1. A dual-fuel injector for a fuel injection device, comprising: a liquid fuel nozzle arrangement; a liquid fuel injector unit having a liquid nozzle needle comprising a liquid valve seat at a first end, which is assigned to the liquid fuel nozzle arrangement, a stroke of the nozzle needle being controllable by a first control chamber that is partly defined by a second end of the liquid nozzle needle opposite the first end; a gas nozzle arrangement; and a gas injector unit having a gas nozzle needle comprising a gas valve seat at a third end, which is assigned to the gas nozzle arrangement, a stroke of the gas nozzle needle being controllable by a second control chamber that is partly defined by a fourth end of the gas nozzle needle opposite the third end; wherein the first control chamber is supplied with a control fluid in order to control the stroke of the liquid nozzle needle, and the control fluid is dischargeable from the first control chamber to the second control chamber; and a control fluid reservoir, into which discharged control fluid from the second control chamber is introducible; wherein the dual-fuel injector is configured to supply the control fluid to the second control chamber from the first control chamber for the control of the stroke of the gas nozzle needle; wherein the dual-fuel injector is configured to set a pressure level of the control fluid to the second control chamber from the control fluid reservoir for the control of the stroke of the gas nozzle needle; wherein the dual-fuel injector is configured to set a pressure level of the control fluid in the control fluid reservoir to a pressure level equal to or slightly greater than a gas injection pressure level provided at the gas injector unit for injection via the gas injector unit.

2. The dual-fuel injector according to claim 1, further comprising a valve by which a pressure level in the control fluid reservoir is set.

3. The dual-fuel injector according to claim 1, further comprising a further control fluid reservoir that is supplied with control fluid subjected to high pressure, the first control chamber being supplied with the control fluid from the further control fluid reservoir.

4. The dual-fuel injector according to claim 1, wherein the dual-fuel injector is configured to supply the second control chamber and/or the gas injector unit with control fluid from the control fluid reservoir in order to control the stroke of the gas nozzle needle, wherein a control fluid pressure level in the control fluid reservoir is lowered relative to a control fluid pressure level for controlling the liquid fuel injector unit.

5. The dual-fuel injector according to claim 1, wherein the gas injector unit has a pilot valve for discharging control fluid from the second control chamber, wherein the pilot valve is a 3/2-way valve.

6. The dual-fuel injector according to claim 1, wherein the control fluid reservoir has a volume that corresponds to 50 times to 100 times a volume of the control fluid discharged via the second control chamber in an injection event of the gas injector unit.

7. The dual-fuel injector according to claim 1, further comprising a device for pulsation damping accommodated in the control fluid reservoir.

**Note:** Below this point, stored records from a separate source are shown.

-- ==== Sys2Proof/Laws/Frames.lean ====
section
/-! SUPPORT. What the shared operations leave alone: one lemma for each operation, whose parts simp uses one by one, so
that a proof reads a block of the part through any nest of operations without unfolding one. -/

namespace Sys2Proof.Machine

variable (s : State)

@[simp] theorem dequeue_frame :
    (dequeue s).powered = s.powered ∧ (dequeue s).timing = s.timing ∧ (dequeue s).rx = s.rx ∧
    (dequeue s).pipe = s.pipe ∧ (dequeue s).mon = s.mon ∧ (dequeue s).store = s.store ∧ (dequeue s).buf = s.buf ∧
    (dequeue s).ret = s.ret ∧ (dequeue s).region = s.region ∧ (dequeue s).key = s.key ∧ (dequeue s).life = s.life ∧
    (dequeue s).pending = s.pending := by simp [dequeue]

@[simp] theorem enterHold_frame (c : HoldCause) (g : Option Byte) (r a : Option Nat) :
    (enterHold c g r a s).powered = s.powered ∧ (enterHold c g r a s).timing = s.timing ∧
    (enterHold c g r a s).rx = s.rx ∧ (enterHold c g r a s).pipe = s.pipe ∧ (enterHold c g r a s).mon = s.mon ∧
    (enterHold c g r a s).store = s.store ∧ (enterHold c g r a s).buf = s.buf ∧ (enterHold c g r a s).ret = s.ret ∧
    (enterHold c g r a s).region = s.region ∧ (enterHold c g r a s).key = s.key ∧
    (enterHold c g r a s).life = s.life ∧ (enterHold c g r a s).pending = s.pending := by
  unfold enterHold
  repeat' split
  all_goals simp

@[simp] theorem startLane_frame :
    (startLane s).powered = s.powered ∧ (startLane s).timing = s.timing ∧ (startLane s).rx = s.rx ∧
    (startLane s).pipe = s.pipe ∧ (startLane s).mon = s.mon ∧ (startLane s).store = s.store ∧
    (startLane s).buf = s.buf ∧ (startLane s).eng = s.eng ∧ (startLane s).region = s.region ∧
    (startLane s).key = s.key ∧ (startLane s).life = s.life ∧ (startLane s).pending = s.pending := by
  unfold startLane
  repeat' split
  all_goals simp

@[simp] theorem offer_frame (w : Poster) (r : Reply) :
    (offer w r s).powered = s.powered ∧ (offer w r s).timing = s.timing ∧ (offer w r s).rx = s.rx ∧
    (offer w r s).pipe = s.pipe ∧ (offer w r s).mon = s.mon ∧ (offer w r s).store = s.store ∧
    (offer w r s).buf = s.buf ∧ (offer w r s).eng = s.eng ∧ (offer w r s).region = s.region ∧
    (offer w r s).key = s.key ∧ (offer w r s).life = s.life ∧ (offer w r s).pending = s.pending := by
  unfold offer
  repeat' split
  all_goals simp

@[simp] theorem post_frame (w : Poster) (g c : Byte) (o : Completion) (l : List Word) :
    (post w g c o l s).powered = s.powered ∧ (post w g c o l s).timing = s.timing ∧ (post w g c o l s).rx = s.rx ∧
    (post w g c o l s).pipe = s.pipe ∧ (post w g c o l s).mon = s.mon ∧ (post w g c o l s).store = s.store ∧
    (post w g c o l s).buf = s.buf ∧ (post w g c o l s).eng = s.eng ∧ (post w g c o l s).region = s.region ∧
    (post w g c o l s).key = s.key ∧ (post w g c o l s).life = s.life ∧
    (post w g c o l s).pending = s.pending := by simp [post]

@[simp] theorem postDeferred_frame (w : Poster) (g c : Byte) (o : Completion) (l : List Word) :
    (postDeferred w g c o l s).powered = s.powered ∧ (postDeferred w g c o l s).timing = s.timing ∧
    (postDeferred w g c o l s).rx = s.rx ∧ (postDeferred w g c o l s).pipe = s.pipe ∧
    (postDeferred w g c o l s).mon = s.mon ∧ (postDeferred w g c o l s).store = s.store ∧
    (postDeferred w g c o l s).buf = s.buf ∧ (postDeferred w g c o l s).eng = s.eng ∧
    (postDeferred w g c o l s).region = s.region ∧ (postDeferred w g c o l s).key = s.key ∧
    (postDeferred w g c o l s).life = s.life ∧ (postDeferred w g c o l s).pending = s.pending := by
  unfold postDeferred
  split <;> simp

@[simp] theorem completeAbort_frame :
    (completeAbort s).powered = s.powered ∧ (completeAbort s).timing = s.timing ∧ (completeAbort s).rx = s.rx ∧
    (completeAbort s).pipe = s.pipe ∧ (completeAbort s).mon = s.mon ∧ (completeAbort s).store = s.store ∧
    (completeAbort s).buf = s.buf ∧ (completeAbort s).region = s.region ∧ (completeAbort s).key = s.key ∧
    (completeAbort s).life = s.life ∧ (completeAbort s).pending = s.pending ∧
    (completeAbort s).eng.queue = s.eng.queue ∧ (completeAbort s).eng.hold = s.eng.hold ∧
    (completeAbort s).eng.anchors = s.eng.anchors ∧ (completeAbort s).eng.holdActivate = s.eng.holdActivate ∧
    (completeAbort s).eng.holdKeyLock = s.eng.holdKeyLock ∧ (completeAbort s).eng.holdCommit = s.eng.holdCommit ∧
    (completeAbort s).eng.holdRestart = s.eng.holdRestart ∧ (completeAbort s).eng.restarting = s.eng.restarting := by
  unfold completeAbort
  repeat' split
  all_goals simp

@[simp] theorem postNext_frame (w : Poster) :
    (postNext w s).powered = s.powered ∧ (postNext w s).timing = s.timing ∧ (postNext w s).rx = s.rx ∧
    (postNext w s).pipe = s.pipe ∧ (postNext w s).mon = s.mon ∧ (postNext w s).store = s.store ∧
    (postNext w s).buf = s.buf ∧ (postNext w s).region = s.region ∧ (postNext w s).key = s.key ∧
    (postNext w s).life = s.life ∧ (postNext w s).pending = s.pending ∧ (postNext w s).eng.queue = s.eng.queue ∧
    (postNext w s).eng.hold = s.eng.hold ∧ (postNext w s).eng.anchors = s.eng.anchors ∧
    (postNext w s).eng.holdActivate = s.eng.holdActivate ∧ (postNext w s).eng.holdKeyLock = s.eng.holdKeyLock ∧
    (postNext w s).eng.holdCommit = s.eng.holdCommit ∧ (postNext w s).eng.holdRestart = s.eng.holdRestart ∧
    (postNext w s).eng.restarting = s.eng.restarting := by
  unfold postNext
  dsimp only
  repeat' split
  all_goals simp

@[simp] theorem admitWaiter_frame :
    (admitWaiter s).powered = s.powered ∧ (admitWaiter s).timing = s.timing ∧ (admitWaiter s).rx = s.rx ∧
    (admitWaiter s).pipe = s.pipe ∧ (admitWaiter s).mon = s.mon ∧ (admitWaiter s).store = s.store ∧
    (admitWaiter s).buf = s.buf ∧ (admitWaiter s).region = s.region ∧ (admitWaiter s).key = s.key ∧
    (admitWaiter s).life = s.life ∧ (admitWaiter s).pending = s.pending ∧ (admitWaiter s).eng.queue = s.eng.queue ∧
    (admitWaiter s).eng.hold = s.eng.hold ∧ (admitWaiter s).eng.anchors = s.eng.anchors ∧
    (admitWaiter s).eng.holdActivate = s.eng.holdActivate ∧ (admitWaiter s).eng.holdKeyLock = s.eng.holdKeyLock ∧
    (admitWaiter s).eng.holdCommit = s.eng.holdCommit ∧ (admitWaiter s).eng.holdRestart = s.eng.holdRestart ∧
    (admitWaiter s).eng.restarting = s.eng.restarting := by
  unfold admitWaiter
  repeat' split
  all_goals simp

@[simp] theorem setDec_frame (d : Decoder) :
    (setDec d s).powered = s.powered ∧ (setDec d s).timing = s.timing ∧ (setDec d s).pipe = s.pipe ∧
    (setDec d s).mon = s.mon ∧ (setDec d s).store = s.store ∧ (setDec d s).buf = s.buf ∧ (setDec d s).eng = s.eng ∧
    (setDec d s).ret = s.ret ∧ (setDec d s).region = s.region ∧ (setDec d s).key = s.key ∧
    (setDec d s).life = s.life ∧ (setDec d s).pending = s.pending := by
  unfold setDec
  repeat' split
  all_goals simp

@[simp] theorem lineFault_frame (r : Nat) (d : Decoder) :
    (lineFault r d s).powered = s.powered ∧ (lineFault r d s).timing = s.timing ∧ (lineFault r d s).pipe = s.pipe ∧
    (lineFault r d s).mon = s.mon ∧ (lineFault r d s).store = s.store ∧ (lineFault r d s).buf = s.buf ∧
    (lineFault r d s).ret = s.ret ∧ (lineFault r d s).region = s.region ∧ (lineFault r d s).key = s.key ∧
    (lineFault r d s).life = s.life ∧ (lineFault r d s).pending = s.pending := by simp [lineFault]

@[simp] theorem decideMarker_frame (f : RxFrame) (l : List Byte) :
    (decideMarker f l s).powered = s.powered ∧ (decideMarker f l s).timing = s.timing ∧
    (decideMarker f l s).pipe = s.pipe ∧ (decideMarker f l s).mon = s.mon ∧ (decideMarker f l s).store = s.store ∧
    (decideMarker f l s).buf = s.buf ∧ (decideMarker f l s).eng = s.eng ∧ (decideMarker f l s).ret = s.ret ∧
    (decideMarker f l s).region = s.region ∧ (decideMarker f l s).key = s.key ∧ (decideMarker f l s).life = s.life ∧
    (decideMarker f l s).pending = s.pending := by
  unfold decideMarker
  repeat' split
  all_goals simp

@[simp] theorem decideHeader_frame (r : Nat) (l : List Byte) :
    (decideHeader r l s).powered = s.powered ∧ (decideHeader r l s).timing = s.timing ∧
    (decideHeader r l s).pipe = s.pipe ∧ (decideHeader r l s).mon = s.mon ∧ (decideHeader r l s).store = s.store ∧
    (decideHeader r l s).buf = s.buf ∧ (decideHeader r l s).ret = s.ret ∧ (decideHeader r l s).region = s.region ∧
    (decideHeader r l s).key = s.key ∧ (decideHeader r l s).life = s.life ∧
    (decideHeader r l s).pending = s.pending := by
  unfold decideHeader
  repeat' (first | split | (dsimp only; split))
  all_goals simp

@[simp] theorem offerPacket_frame (p : Packet) (r : Nat) :
    (offerPacket p r s).powered = s.powered ∧ (offerPacket p r s).timing = s.timing ∧ (offerPacket p r s).rx = s.rx ∧
    (offerPacket p r s).pipe = s.pipe ∧ (offerPacket p r s).mon = s.mon ∧ (offerPacket p r s).store = s.store ∧
    (offerPacket p r s).buf = s.buf ∧ (offerPacket p r s).ret = s.ret ∧ (offerPacket p r s).region = s.region ∧
    (offerPacket p r s).key = s.key ∧ (offerPacket p r s).life = s.life ∧
    (offerPacket p r s).pending = s.pending := by
  unfold offerPacket
  repeat' split
  all_goals simp

@[simp] theorem decidePacket_frame (r c n : Nat) (l : List Byte) :
    (decidePacket r c n l s).powered = s.powered ∧ (decidePacket r c n l s).timing = s.timing ∧
    (decidePacket r c n l s).pipe = s.pipe ∧ (decidePacket r c n l s).mon = s.mon ∧
    (decidePacket r c n l s).store = s.store ∧ (decidePacket r c n l s).buf = s.buf ∧
    (decidePacket r c n l s).ret = s.ret ∧ (decidePacket r c n l s).region = s.region ∧
    (decidePacket r c n l s).key = s.key ∧ (decidePacket r c n l s).life = s.life ∧
    (decidePacket r c n l s).pending = s.pending := by
  unfold decidePacket
  repeat' (first | split | (dsimp only; split))
  all_goals simp

@[simp] theorem decodeByte_frame (x : Byte) :
    (decodeByte s x).powered = s.powered ∧ (decodeByte s x).timing = s.timing ∧ (decodeByte s x).pipe = s.pipe ∧
    (decodeByte s x).mon = s.mon ∧ (decodeByte s x).store = s.store ∧ (decodeByte s x).buf = s.buf ∧
    (decodeByte s x).ret = s.ret ∧ (decodeByte s x).region = s.region ∧ (decodeByte s x).key = s.key ∧
    (decodeByte s x).life = s.life ∧ (decodeByte s x).pending = s.pending := by
  unfold decodeByte
  repeat' (first | split | (dsimp only; split))
  all_goals simp

@[simp] theorem postRestart_frame :
    (postRestart s).powered = s.powered ∧ (postRestart s).timing = s.timing ∧ (postRestart s).rx = s.rx ∧
    (postRestart s).pipe = s.pipe ∧ (postRestart s).mon = s.mon ∧ (postRestart s).store = s.store ∧
    (postRestart s).buf = s.buf ∧ (postRestart s).region = s.region ∧ (postRestart s).key = s.key ∧
    (postRestart s).life = s.life ∧ (postRestart s).pending = s.pending := by
  unfold postRestart
  repeat' split
  all_goals simp

@[simp] theorem noteRead_frame (bank : Bank) (a : Nat) :
    (noteRead bank a s).powered = s.powered ∧ (noteRead bank a s).timing = s.timing ∧ (noteRead bank a s).rx = s.rx ∧
    (noteRead bank a s).pipe = s.pipe ∧ (noteRead bank a s).mon = s.mon ∧ (noteRead bank a s).buf = s.buf ∧
    (noteRead bank a s).eng = s.eng ∧ (noteRead bank a s).ret = s.ret ∧ (noteRead bank a s).region = s.region ∧
    (noteRead bank a s).key = s.key ∧ (noteRead bank a s).life = s.life ∧
    (noteRead bank a s).pending = s.pending := by simp [noteRead]

@[simp] theorem beginFetch_frame :
    (beginFetch s).powered = s.powered ∧ (beginFetch s).timing = s.timing ∧ (beginFetch s).rx = s.rx ∧
    (beginFetch s).pipe = s.pipe ∧ (beginFetch s).mon = s.mon ∧ (beginFetch s).store = s.store ∧
    (beginFetch s).eng = s.eng ∧ (beginFetch s).ret = s.ret ∧ (beginFetch s).region = s.region ∧
    (beginFetch s).key = s.key ∧ (beginFetch s).life = s.life ∧ (beginFetch s).pending = s.pending := by
  unfold beginFetch
  repeat' split
  all_goals simp

@[simp] theorem fetchRead_frame :
    (fetchRead s).powered = s.powered ∧ (fetchRead s).timing = s.timing ∧ (fetchRead s).rx = s.rx ∧
    (fetchRead s).pipe = s.pipe ∧ (fetchRead s).mon = s.mon ∧ (fetchRead s).eng = s.eng ∧ (fetchRead s).ret = s.ret ∧
    (fetchRead s).region = s.region ∧ (fetchRead s).key = s.key ∧ (fetchRead s).life = s.life ∧
    (fetchRead s).pending = s.pending := by
  unfold fetchRead
  repeat' split
  all_goals simp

8. The dual-fuel injector according to claim 1, wherein the dual-fuel injector has a flow connection and/or a flow connection selectively interruptible, via which flow connection discharged control fluid from the first control chamber is introduced into the control fluid reservoir; and/or the dual-fuel injector has a flow connection via which the second control chamber is supplied with control fluid from the control fluid reservoir.

9. A fuel injection device, comprising at least one dual-fuel injector according to claim 1.

10. The fuel injection device according to claim 9, wherein the fuel injection device is configured to supply highly pressurized liquid fuel as a control fluid to the dual-fuel injector, wherein for a gas injection mode, the fuel injection device is configured to set a pressure level in the control fluid reservoir to a pressure level below a high-pressure level of the control fluid supplied to the dual-fuel injector.

11. The fuel injection device according to claim 9, wherein the fuel injection device is configured to operate the dual-fuel injector in an ignition jet mode and/or in a liquid fuel mode, wherein the gas injector unit is controlled by the control fluid reservoir in the ignition jet mode.

Description

BRIEF DESCRIPTION OF THE DRAWING

(1) FIG. 1 shows a dual-fuel injector according to one possible embodiment of the invention schematically and by way of example.

DETAILED DESCRIPTION OF THE INVENTION

(2) In the following description and the drawings, elements with the same or a comparable function correspond to the same reference signs.

(3) FIG. 1 shows a dual-fuel injector 1 (two-substance nozzle or two-substance injector) according to the invention for a fuel injection device of a combustion engine (internal combustion engine), preferably for a gas common rail system. The dual-fuel injector 1 is provided for the injection mode with a first, liquid fuel (particularly diesel fuel) and a second, gaseous fuel (combustion gas), i.e. both for a single fuel mode with liquid fuel and a dual fuel mode with combustion gas and a liquid fuel ignition jet.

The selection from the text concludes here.